EXERCISE AIM =>
Print the data below exactly, but only the lines from the one containing "0x84 .BAD_VALUE []))) ∧" down to the one containing "(s.aq.holdDue = none", inclusive.

SOURCE DATA =>
******************************
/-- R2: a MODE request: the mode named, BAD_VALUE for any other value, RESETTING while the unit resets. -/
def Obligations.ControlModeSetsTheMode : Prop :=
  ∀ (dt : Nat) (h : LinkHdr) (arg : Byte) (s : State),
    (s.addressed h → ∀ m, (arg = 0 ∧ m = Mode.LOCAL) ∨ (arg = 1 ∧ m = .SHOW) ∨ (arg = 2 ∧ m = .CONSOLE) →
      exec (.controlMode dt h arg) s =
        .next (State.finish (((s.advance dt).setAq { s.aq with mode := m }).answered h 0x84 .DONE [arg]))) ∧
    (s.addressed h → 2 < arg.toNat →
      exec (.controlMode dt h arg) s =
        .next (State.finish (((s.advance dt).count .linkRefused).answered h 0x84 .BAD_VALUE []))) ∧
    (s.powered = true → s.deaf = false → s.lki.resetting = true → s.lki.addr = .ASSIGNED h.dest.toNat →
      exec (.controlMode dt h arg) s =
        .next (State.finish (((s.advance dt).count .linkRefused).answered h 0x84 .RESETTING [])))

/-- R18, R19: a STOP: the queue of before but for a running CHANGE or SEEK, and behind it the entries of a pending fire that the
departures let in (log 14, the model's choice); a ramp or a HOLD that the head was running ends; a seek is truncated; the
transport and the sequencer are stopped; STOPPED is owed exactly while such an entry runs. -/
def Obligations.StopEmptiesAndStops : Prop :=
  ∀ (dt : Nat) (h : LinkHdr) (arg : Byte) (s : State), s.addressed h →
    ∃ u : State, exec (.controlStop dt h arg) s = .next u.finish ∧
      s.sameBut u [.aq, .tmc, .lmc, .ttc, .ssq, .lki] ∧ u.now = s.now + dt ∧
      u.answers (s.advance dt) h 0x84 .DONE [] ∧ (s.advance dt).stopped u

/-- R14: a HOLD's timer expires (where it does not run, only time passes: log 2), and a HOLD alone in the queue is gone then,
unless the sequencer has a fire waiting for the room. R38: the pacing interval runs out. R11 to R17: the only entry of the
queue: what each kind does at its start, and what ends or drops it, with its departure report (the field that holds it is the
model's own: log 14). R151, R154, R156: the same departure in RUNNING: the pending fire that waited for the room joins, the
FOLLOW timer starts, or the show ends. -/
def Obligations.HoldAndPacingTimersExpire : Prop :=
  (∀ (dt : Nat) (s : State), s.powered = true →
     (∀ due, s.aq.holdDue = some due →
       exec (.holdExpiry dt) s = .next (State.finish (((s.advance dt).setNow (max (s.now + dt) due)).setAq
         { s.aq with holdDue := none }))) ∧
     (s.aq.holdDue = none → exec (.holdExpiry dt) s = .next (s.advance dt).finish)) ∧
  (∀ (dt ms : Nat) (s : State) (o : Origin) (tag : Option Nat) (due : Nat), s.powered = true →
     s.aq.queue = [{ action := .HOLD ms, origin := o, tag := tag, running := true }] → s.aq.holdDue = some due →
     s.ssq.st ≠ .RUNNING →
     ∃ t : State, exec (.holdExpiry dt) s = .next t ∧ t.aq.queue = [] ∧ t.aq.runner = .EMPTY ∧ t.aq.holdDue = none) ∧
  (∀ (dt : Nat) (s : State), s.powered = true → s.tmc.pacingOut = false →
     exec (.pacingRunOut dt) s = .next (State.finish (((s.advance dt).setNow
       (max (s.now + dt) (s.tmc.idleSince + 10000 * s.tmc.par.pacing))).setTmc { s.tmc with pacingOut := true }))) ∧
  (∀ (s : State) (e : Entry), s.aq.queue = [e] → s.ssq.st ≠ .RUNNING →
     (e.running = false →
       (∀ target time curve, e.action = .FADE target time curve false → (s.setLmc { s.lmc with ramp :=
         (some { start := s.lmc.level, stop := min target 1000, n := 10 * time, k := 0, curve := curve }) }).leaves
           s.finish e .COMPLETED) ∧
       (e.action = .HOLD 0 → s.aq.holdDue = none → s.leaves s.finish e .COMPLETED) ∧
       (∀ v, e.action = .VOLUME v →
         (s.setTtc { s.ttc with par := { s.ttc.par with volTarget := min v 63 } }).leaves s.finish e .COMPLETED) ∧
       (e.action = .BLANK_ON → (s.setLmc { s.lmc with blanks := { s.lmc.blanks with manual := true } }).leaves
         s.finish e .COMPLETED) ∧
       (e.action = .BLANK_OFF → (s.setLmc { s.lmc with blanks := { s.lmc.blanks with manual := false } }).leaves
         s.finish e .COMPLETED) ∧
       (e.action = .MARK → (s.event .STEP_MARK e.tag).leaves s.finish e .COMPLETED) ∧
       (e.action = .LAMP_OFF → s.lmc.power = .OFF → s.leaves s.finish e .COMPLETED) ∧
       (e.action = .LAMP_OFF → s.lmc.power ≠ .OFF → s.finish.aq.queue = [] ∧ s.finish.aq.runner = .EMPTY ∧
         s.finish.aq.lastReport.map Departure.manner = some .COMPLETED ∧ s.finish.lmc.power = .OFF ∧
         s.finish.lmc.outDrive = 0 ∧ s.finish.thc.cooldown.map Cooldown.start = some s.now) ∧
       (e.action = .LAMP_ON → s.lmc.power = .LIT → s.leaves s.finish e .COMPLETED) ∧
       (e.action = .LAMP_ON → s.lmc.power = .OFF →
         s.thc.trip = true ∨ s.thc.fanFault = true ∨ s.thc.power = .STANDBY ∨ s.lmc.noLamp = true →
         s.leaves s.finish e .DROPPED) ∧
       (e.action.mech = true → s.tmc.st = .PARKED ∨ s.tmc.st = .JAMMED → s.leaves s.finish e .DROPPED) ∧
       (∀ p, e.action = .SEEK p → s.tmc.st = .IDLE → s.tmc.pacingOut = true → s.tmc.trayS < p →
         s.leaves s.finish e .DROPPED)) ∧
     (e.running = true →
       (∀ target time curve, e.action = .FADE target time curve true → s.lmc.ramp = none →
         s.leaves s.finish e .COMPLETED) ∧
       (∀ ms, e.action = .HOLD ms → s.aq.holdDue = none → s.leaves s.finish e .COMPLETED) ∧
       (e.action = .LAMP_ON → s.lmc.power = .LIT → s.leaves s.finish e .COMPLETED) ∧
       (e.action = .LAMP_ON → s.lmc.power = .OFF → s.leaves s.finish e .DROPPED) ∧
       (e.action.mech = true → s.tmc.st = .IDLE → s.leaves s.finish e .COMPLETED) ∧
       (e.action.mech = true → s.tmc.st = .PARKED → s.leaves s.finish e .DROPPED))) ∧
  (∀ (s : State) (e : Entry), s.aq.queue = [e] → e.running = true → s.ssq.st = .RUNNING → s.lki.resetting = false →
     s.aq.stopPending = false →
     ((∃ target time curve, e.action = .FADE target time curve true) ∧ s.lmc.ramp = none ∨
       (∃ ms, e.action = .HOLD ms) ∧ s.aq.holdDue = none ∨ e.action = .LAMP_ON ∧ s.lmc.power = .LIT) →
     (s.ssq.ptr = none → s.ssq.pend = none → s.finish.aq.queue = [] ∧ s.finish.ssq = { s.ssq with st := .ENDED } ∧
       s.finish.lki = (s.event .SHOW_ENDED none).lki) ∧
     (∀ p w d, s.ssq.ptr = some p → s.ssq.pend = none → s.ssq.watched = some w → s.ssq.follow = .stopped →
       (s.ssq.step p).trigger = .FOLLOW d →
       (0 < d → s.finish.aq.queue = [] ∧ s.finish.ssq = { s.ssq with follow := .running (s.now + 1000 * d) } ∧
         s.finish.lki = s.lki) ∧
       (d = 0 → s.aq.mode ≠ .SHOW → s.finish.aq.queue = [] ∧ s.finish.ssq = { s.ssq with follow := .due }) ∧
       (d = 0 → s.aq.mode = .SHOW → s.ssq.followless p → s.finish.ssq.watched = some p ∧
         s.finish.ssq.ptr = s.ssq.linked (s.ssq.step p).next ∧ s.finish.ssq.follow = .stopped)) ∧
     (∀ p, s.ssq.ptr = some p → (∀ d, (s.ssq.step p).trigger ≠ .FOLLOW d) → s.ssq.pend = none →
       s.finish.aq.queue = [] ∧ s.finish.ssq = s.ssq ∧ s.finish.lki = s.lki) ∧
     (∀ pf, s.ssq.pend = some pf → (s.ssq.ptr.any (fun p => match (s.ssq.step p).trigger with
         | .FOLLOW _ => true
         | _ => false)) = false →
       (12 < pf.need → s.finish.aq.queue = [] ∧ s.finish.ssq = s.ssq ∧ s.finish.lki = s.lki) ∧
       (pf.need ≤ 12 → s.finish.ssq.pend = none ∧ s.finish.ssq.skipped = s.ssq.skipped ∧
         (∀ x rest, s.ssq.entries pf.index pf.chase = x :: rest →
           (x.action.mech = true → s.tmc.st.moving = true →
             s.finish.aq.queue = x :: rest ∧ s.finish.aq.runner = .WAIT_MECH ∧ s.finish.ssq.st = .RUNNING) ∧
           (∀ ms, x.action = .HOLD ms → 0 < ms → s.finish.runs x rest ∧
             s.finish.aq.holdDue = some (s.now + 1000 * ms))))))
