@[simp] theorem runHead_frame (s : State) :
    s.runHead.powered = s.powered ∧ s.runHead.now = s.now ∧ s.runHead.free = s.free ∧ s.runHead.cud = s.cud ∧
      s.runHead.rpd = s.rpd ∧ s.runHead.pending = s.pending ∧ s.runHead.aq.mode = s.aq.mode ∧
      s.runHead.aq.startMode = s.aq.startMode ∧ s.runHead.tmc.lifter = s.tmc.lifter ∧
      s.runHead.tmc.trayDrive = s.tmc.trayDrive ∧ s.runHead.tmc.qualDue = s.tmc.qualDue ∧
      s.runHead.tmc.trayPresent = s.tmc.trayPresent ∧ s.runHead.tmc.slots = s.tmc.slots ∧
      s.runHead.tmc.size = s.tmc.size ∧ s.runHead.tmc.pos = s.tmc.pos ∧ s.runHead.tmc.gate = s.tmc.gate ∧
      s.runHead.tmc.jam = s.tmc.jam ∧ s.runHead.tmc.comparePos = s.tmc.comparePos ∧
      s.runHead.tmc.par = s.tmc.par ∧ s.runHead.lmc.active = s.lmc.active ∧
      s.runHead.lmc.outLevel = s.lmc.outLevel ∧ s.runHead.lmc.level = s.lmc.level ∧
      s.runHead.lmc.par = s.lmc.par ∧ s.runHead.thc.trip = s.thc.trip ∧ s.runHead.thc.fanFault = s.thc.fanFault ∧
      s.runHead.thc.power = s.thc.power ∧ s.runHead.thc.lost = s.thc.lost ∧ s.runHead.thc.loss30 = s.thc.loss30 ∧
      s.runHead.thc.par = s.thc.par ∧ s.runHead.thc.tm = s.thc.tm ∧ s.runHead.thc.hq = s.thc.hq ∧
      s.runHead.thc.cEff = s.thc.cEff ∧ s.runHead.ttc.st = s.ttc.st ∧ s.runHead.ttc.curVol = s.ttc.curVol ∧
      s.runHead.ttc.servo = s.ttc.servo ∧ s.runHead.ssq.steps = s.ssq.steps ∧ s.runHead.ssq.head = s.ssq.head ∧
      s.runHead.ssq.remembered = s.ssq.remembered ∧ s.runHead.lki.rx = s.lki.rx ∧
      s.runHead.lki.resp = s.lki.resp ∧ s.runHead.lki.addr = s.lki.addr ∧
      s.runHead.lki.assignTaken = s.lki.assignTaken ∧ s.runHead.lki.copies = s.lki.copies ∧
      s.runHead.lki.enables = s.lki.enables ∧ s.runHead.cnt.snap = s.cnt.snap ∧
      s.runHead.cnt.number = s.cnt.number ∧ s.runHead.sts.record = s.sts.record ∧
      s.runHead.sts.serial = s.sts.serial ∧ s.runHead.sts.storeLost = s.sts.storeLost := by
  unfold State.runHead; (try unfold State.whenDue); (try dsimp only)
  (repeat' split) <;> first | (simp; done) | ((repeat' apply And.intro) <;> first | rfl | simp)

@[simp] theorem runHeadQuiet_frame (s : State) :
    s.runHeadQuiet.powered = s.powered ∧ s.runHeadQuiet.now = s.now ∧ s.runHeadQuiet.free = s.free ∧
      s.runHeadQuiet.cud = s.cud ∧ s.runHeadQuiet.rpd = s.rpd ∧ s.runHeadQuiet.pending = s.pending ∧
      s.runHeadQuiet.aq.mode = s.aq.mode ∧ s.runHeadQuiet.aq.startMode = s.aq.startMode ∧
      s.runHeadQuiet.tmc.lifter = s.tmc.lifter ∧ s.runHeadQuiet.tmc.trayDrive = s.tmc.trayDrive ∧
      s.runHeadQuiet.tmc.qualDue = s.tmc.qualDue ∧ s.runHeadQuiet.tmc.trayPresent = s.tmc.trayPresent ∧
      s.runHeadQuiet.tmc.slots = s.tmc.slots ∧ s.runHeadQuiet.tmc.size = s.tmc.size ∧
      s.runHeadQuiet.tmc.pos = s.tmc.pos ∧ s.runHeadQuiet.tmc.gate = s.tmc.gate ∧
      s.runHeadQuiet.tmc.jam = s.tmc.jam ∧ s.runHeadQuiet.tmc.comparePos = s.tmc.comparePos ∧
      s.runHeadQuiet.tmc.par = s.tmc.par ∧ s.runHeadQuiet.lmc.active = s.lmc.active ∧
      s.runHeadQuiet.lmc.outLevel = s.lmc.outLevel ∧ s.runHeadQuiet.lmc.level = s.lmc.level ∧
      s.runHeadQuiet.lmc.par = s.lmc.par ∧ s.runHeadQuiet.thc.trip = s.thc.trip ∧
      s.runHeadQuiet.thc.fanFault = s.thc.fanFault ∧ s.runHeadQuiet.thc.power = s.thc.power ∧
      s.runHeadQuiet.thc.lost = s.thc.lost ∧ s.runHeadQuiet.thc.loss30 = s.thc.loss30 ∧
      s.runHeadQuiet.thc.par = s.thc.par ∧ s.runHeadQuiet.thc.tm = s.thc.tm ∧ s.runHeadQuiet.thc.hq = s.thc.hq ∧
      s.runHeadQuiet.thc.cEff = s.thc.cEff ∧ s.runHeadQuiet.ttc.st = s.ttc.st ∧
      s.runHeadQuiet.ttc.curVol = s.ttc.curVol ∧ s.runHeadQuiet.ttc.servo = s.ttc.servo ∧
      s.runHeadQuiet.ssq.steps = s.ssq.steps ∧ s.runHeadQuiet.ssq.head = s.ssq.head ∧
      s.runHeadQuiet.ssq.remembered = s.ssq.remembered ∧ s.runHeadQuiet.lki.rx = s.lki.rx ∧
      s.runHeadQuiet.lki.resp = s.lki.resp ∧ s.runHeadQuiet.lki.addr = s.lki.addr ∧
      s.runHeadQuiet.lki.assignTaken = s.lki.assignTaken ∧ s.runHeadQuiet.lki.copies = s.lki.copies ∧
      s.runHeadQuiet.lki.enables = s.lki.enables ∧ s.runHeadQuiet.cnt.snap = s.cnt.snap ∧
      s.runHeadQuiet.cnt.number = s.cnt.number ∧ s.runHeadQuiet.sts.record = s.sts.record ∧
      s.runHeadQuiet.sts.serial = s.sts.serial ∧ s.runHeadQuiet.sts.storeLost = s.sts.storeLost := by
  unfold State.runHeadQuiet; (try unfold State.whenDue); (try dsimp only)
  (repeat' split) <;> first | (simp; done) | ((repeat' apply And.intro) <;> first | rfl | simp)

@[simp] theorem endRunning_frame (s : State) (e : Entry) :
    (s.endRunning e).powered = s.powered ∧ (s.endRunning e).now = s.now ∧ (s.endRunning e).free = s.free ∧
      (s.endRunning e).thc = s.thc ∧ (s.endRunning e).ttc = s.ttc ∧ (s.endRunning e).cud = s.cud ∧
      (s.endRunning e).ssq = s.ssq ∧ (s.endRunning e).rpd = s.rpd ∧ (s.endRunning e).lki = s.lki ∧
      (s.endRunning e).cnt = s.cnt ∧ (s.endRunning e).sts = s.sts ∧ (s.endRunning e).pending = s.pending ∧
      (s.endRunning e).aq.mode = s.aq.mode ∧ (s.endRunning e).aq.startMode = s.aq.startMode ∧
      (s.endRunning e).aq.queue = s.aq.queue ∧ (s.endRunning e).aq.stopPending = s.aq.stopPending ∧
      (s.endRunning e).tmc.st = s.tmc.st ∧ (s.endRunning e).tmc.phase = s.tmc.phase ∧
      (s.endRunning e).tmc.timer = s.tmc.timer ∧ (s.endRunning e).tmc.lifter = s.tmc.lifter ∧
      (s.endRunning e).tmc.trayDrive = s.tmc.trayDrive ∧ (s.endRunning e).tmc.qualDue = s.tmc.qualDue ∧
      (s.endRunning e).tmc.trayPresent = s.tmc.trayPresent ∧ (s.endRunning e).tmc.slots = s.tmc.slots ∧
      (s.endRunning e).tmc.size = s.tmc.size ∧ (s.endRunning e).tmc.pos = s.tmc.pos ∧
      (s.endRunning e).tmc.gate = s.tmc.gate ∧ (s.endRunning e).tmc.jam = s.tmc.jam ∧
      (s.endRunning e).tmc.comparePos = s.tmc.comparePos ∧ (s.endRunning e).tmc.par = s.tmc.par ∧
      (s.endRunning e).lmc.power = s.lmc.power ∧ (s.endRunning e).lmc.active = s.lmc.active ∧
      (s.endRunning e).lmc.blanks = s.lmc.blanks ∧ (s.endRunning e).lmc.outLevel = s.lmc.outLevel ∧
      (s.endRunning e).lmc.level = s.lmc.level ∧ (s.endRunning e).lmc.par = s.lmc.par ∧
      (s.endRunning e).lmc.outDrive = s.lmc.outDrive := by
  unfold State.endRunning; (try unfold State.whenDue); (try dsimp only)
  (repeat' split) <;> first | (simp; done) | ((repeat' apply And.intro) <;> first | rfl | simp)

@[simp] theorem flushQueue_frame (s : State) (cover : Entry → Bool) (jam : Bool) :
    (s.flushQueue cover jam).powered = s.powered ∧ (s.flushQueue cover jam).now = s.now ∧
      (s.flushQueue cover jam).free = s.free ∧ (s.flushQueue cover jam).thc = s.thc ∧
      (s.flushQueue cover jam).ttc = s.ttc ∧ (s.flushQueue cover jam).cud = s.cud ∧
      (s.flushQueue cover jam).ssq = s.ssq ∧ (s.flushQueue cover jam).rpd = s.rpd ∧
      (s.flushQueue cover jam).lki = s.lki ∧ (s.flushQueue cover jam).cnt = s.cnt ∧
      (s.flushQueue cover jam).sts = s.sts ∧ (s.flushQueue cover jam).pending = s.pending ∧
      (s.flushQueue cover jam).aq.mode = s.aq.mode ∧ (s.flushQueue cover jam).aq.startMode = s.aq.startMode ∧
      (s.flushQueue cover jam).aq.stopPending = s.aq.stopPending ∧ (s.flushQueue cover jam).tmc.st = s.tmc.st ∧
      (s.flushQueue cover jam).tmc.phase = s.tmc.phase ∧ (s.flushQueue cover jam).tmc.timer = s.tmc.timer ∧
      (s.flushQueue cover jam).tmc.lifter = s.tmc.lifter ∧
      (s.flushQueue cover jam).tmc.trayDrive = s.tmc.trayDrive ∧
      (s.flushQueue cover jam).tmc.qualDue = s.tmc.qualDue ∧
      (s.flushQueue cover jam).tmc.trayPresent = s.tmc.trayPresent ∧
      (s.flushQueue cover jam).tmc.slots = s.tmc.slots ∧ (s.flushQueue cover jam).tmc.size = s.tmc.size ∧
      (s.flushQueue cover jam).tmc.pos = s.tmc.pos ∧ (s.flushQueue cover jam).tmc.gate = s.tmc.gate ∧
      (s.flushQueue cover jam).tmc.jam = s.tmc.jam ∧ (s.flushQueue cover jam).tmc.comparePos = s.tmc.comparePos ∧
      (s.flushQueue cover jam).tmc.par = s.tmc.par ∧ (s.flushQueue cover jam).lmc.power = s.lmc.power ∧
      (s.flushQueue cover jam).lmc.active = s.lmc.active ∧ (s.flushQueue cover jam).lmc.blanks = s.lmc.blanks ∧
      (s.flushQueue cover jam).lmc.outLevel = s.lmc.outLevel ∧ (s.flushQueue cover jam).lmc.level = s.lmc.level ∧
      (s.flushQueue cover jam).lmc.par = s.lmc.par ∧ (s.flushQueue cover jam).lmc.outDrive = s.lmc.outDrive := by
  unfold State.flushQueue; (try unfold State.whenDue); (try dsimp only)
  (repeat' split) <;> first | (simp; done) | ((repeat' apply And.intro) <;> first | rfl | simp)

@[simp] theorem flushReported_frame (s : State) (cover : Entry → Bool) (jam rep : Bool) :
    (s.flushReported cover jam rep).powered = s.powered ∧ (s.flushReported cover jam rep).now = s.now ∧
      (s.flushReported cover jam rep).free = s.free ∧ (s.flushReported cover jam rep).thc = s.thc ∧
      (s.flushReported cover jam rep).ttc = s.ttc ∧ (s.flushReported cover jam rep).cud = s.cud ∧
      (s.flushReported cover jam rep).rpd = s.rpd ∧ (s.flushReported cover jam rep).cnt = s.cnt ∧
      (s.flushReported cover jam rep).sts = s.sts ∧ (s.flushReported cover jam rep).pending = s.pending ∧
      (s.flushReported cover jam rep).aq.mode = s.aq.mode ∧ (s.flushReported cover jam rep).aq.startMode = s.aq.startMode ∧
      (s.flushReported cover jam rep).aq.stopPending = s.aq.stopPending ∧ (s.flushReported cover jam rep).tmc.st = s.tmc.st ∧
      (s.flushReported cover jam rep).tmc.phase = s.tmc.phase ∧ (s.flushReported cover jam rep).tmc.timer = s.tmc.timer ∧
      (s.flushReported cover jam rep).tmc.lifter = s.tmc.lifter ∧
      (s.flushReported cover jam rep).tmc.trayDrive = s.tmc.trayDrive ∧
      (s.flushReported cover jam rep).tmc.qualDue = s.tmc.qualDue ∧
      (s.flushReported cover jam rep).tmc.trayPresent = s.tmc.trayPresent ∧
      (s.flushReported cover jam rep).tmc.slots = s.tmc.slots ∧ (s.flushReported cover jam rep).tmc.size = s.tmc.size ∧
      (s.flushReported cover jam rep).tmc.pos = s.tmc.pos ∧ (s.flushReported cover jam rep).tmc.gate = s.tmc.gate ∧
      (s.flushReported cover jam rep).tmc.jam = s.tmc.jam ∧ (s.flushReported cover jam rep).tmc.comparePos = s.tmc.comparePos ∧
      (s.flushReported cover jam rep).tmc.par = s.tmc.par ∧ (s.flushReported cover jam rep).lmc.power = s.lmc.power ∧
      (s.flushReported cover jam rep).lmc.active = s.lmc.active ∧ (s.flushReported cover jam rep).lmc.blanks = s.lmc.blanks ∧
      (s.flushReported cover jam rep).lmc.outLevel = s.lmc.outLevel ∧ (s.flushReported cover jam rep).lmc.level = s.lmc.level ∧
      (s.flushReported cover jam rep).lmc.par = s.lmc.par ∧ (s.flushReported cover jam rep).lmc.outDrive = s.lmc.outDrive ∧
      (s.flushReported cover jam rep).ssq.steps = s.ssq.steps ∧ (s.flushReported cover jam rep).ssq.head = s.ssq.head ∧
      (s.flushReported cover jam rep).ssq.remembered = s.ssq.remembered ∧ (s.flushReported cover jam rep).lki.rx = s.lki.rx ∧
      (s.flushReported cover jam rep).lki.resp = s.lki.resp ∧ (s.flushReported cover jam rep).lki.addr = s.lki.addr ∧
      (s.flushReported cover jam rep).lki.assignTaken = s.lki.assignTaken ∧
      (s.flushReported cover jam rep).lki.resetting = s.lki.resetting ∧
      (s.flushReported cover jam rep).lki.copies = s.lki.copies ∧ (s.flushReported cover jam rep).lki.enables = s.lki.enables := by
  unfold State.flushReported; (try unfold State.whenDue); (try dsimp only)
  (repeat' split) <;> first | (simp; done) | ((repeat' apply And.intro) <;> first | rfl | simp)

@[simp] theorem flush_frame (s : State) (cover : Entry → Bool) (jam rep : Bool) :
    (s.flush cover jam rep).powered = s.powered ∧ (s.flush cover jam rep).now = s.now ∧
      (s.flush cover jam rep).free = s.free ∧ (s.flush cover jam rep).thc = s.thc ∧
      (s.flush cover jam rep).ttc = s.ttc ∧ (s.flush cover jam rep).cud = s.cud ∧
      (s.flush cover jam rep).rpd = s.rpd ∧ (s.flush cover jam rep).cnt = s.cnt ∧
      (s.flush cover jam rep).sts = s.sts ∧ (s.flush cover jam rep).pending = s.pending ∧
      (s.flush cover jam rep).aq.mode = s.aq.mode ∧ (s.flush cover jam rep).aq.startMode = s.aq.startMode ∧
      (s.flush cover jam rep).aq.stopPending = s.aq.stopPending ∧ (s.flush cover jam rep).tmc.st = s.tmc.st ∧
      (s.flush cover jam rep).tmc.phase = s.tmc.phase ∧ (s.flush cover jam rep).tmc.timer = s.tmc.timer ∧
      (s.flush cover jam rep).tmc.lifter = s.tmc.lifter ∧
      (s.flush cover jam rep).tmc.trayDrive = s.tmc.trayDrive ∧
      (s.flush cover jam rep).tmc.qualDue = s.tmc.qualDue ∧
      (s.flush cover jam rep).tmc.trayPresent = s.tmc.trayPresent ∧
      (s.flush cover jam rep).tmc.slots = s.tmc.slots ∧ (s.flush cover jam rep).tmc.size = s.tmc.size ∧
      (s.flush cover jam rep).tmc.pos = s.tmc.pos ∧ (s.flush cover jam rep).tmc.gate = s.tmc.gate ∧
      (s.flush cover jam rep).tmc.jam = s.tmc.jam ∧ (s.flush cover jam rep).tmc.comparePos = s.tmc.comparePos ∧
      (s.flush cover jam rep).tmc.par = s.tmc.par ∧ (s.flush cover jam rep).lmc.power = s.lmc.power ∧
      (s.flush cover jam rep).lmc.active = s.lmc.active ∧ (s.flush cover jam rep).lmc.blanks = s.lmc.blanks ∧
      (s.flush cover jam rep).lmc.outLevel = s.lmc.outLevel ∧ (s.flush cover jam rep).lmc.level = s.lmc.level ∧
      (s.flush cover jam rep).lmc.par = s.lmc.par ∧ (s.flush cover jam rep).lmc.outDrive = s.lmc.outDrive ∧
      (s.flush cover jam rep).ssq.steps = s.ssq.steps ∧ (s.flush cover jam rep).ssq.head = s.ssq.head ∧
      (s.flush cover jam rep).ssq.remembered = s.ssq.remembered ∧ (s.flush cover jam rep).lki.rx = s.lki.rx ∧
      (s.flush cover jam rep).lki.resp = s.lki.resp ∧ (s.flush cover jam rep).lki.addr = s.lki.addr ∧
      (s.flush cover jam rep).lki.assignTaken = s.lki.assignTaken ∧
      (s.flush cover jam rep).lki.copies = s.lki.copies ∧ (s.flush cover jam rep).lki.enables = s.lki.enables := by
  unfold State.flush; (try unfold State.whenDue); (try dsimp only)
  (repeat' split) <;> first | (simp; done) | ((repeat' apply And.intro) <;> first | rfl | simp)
******************************
RESULT =>
        .next (State.finish (((s.advance dt).count .linkRefused).answered h 0x84 .BAD_VALUE []))) ∧
    (s.powered = true → s.deaf = false → s.lki.resetting = true → s.lki.addr = .ASSIGNED h.dest.toNat →
      exec (.controlMode dt h arg) s =
        .next (State.finish (((s.advance dt).count .linkRefused).answered h 0x84 .RESETTING [])))

/-- R18, R19: a STOP: the queue of before but for a running CHANGE or SEEK, and behind it the entries of a pending fire that the
departures let in (log 14, the model's choice); a ramp or a HOLD that the head was running ends; a seek is truncated; the
transport and the sequencer are stopped; STOPPED is owed exactly while such an entry runs. -/
def Obligations.StopEmptiesAndStops : Prop :=
  ∀ (dt : Nat) (h : LinkHdr) (arg : Byte) (s : State), s.addressed h →
    ∃ u : State, exec (.controlStop dt h arg) s = .next u.finish ∧
      s.sameBut u [.aq, .tmc, .lmc, .ttc, .ssq, .lki] ∧ u.now = s.now + dt ∧
      u.answers (s.advance dt) h 0x84 .DONE [] ∧ (s.advance dt).stopped u

/-- R14: a HOLD's timer expires (where it does not run, only time passes: log 2), and a HOLD alone in the queue is gone then,
unless the sequencer has a fire waiting for the room. R38: the pacing interval runs out. R11 to R17: the only entry of the
queue: what each kind does at its start, and what ends or drops it, with its departure report (the field that holds it is the
model's own: log 14). R151, R154, R156: the same departure in RUNNING: the pending fire that waited for the room joins, the
FOLLOW timer starts, or the show ends. -/
def Obligations.HoldAndPacingTimersExpire : Prop :=
  (∀ (dt : Nat) (s : State), s.powered = true →
     (∀ due, s.aq.holdDue = some due →
       exec (.holdExpiry dt) s = .next (State.finish (((s.advance dt).setNow (max (s.now + dt) due)).setAq
         { s.aq with holdDue := none }))) ∧
     (s.aq.holdDue = none → exec (.holdExpiry dt) s = .next (s.advance dt).finish)) ∧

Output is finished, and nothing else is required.